Springe. Springe ist Vorbild in Sachen Klimaschutz - so die Einschätzung des Umweltausschusses der Region Hannover. Die Mitglieder und Umweltdezernent Axel Priebs haben vier Klimaschutzprojekte genau unter die Lupe genommen.

Der Klimaschutzausschuss hat nicht nur Halt in Hannover, Empelde und Hemmingen gemacht, sondern auf seiner Fahrt auch eine Station im Eldagser Energie- und Umweltzentrum eingeplant.

Der Vorsitzende des Vereins, Wilfried Walther und sein Stellvertreter Dirk Schröder-Brandi nutzten die Gelegenheit, um den Experten die Einrichtung zu zeigen und ihnen die Ziele des Zentrums näherzubringen. „Wir sind das erste Bildungszentrum Deutschlands, das sich Themen von Umwelt bis Bauen und darüber hinaus in diesem Umfang widmet“, sagte Walther vor den angereisten Besuchern und dem Ortsbürgermeister Heinrich Freimann.

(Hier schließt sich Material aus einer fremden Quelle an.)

-- ==== Sys2Proof/Machine/FieldPower.lean ====
section
/-! DEFINITION. The inputs' events that wake the controller, and the loss and return of FLD's power (R330, R333). -/

namespace Sys2Proof.Machine

/-- INPUT_FILTER_TICK: a tick of the input's generator; in Run a filtered change of a selected SI input latches its wake
cause (R321, R330). -/
def execInputFilterTick (b : InBank) (n : Fin 48) (raw : Bool) (cur : Nat) (s : State) : Out :=
  match b with
  | .si =>
    match s.mode with
    | .park | .deepPark => .next s
    | _ =>
      if !s.running .aon ∨ !tickNow s .si n then .next s
      else
        let (s1, ch) := siSample n raw s
        .next (if ch && s1.regBit (0xA702A1 + n / 16) (n % 16) then latchCause 6 n s1 else s1)
  | .fi => .next (if fieldPowered s && decide (n.val < 32) && tickNow s .fi n then fiSample n raw cur s else s)

/-- CYCLIC_SENSE_PULSE: in the parking modes each selected digital input takes one sample (R330). -/
def execCyclicSensePulse (raw : BitVec 48) (s : State) : Out :=
  let parked := match s.mode with
    | .park | .deepPark => true
    | _ => false
  if !parked || !s.regBit 0xA702A7 0 then .next s
  else
    .next ((List.range 48).foldl (fun t n =>
      if t.regBit (0xA702A1 + n / 16) (n % 16) && decide (t.regFld (inCfg .si n) 4 2 ≤ 1) then
        let (t1, ch) := siSample n (raw.getLsbD n) t
        if ch then latchCause 6 n t1 else t1
      else t) s)

/-- FLD without field-side power: its outputs off, its clock lost, which is reset source 9 (R20, R333). -/
def fieldPowerLoss (s : State) : State :=
  let s1 := fieldDown { s with fieldRec := { s.fieldRec with unpowered := true } }
  let r := s1.island .fld
  if r.st = .inReset ∨ r.st = .clockWait ∨ r.st = .clockLost then s1
  else
    let s2 := s1.setIsland .fld { r with loss := true, lock := false, ready := false, st := .clockLost, chk := false }
    fieldDown (resetSource 9 Island.fld.num 0 (discardGates .fld (maskRange .fld s2)))

/-- FIELD_POWER_LOSS (R333). -/
def execFieldPowerLoss (s : State) : Out := .next (if s.fieldRec.unpowered then s else fieldPowerLoss s)

/-- FIELD_POWER_UP: power returns; the release of FLD follows (R333). -/
def execFieldPowerUp (s : State) : Out :=
  .next (if s.fieldRec.unpowered then fieldUp { s with fieldRec := { s.fieldRec with unpowered := false } } else s)

/-- BARRIER_PATH_FAIL: one path is enough; the source lasts while one has failed (R333). -/
def execBarrierPathFail (path : Fin 2) (failed : Bool) (s : State) : Out :=
  let f := if path = 0 then { s.fieldRec with pathA := failed } else { s.fieldRec with pathB := failed }
  let s1 := ({ s with fieldRec := f }).level 152 (f.pathA || f.pathB)
  .next (if f.pathA && f.pathB && !s.fieldRec.unpowered then fieldPowerLoss s1 else s1)

end Sys2Proof.Machine
end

Neben der hohen Energieeffizienz und der rationellen Energieumwandlung und Speicherung seien auch erneuerbare Energien Themen des Umweltzentrums.

Infos über Fernwärmenetz

Auch Marcus Diekmann, Geschäftsführer der Springer Stadtwerke, informierte den Klimaschutzausschuss über das geplante Fernwärmenetz. Eine endgültige Förderzusage für das Millionenprojekt haben die Stadtwerke aber noch immer nicht, wie Diekmann betonte. Trotzdem hält das Unternehmen an den Plänen fest. „Unser Ziel ist es, den Energiefaktor Null zu erreichen“, sagte Diekmann vor den Ausschussmitgliedern. Die Stadtwerke würden damit nicht nur die Klimaschutzziele erfüllen und Arbeitsplätze schaffen, sondern „auch eine Vorreiterrolle in Sachen innovativer Energieversorgung einnehmen“. Denn in kleineren Städten sei die Nutzung von Fernwärme bislang eher eine Ausnahme.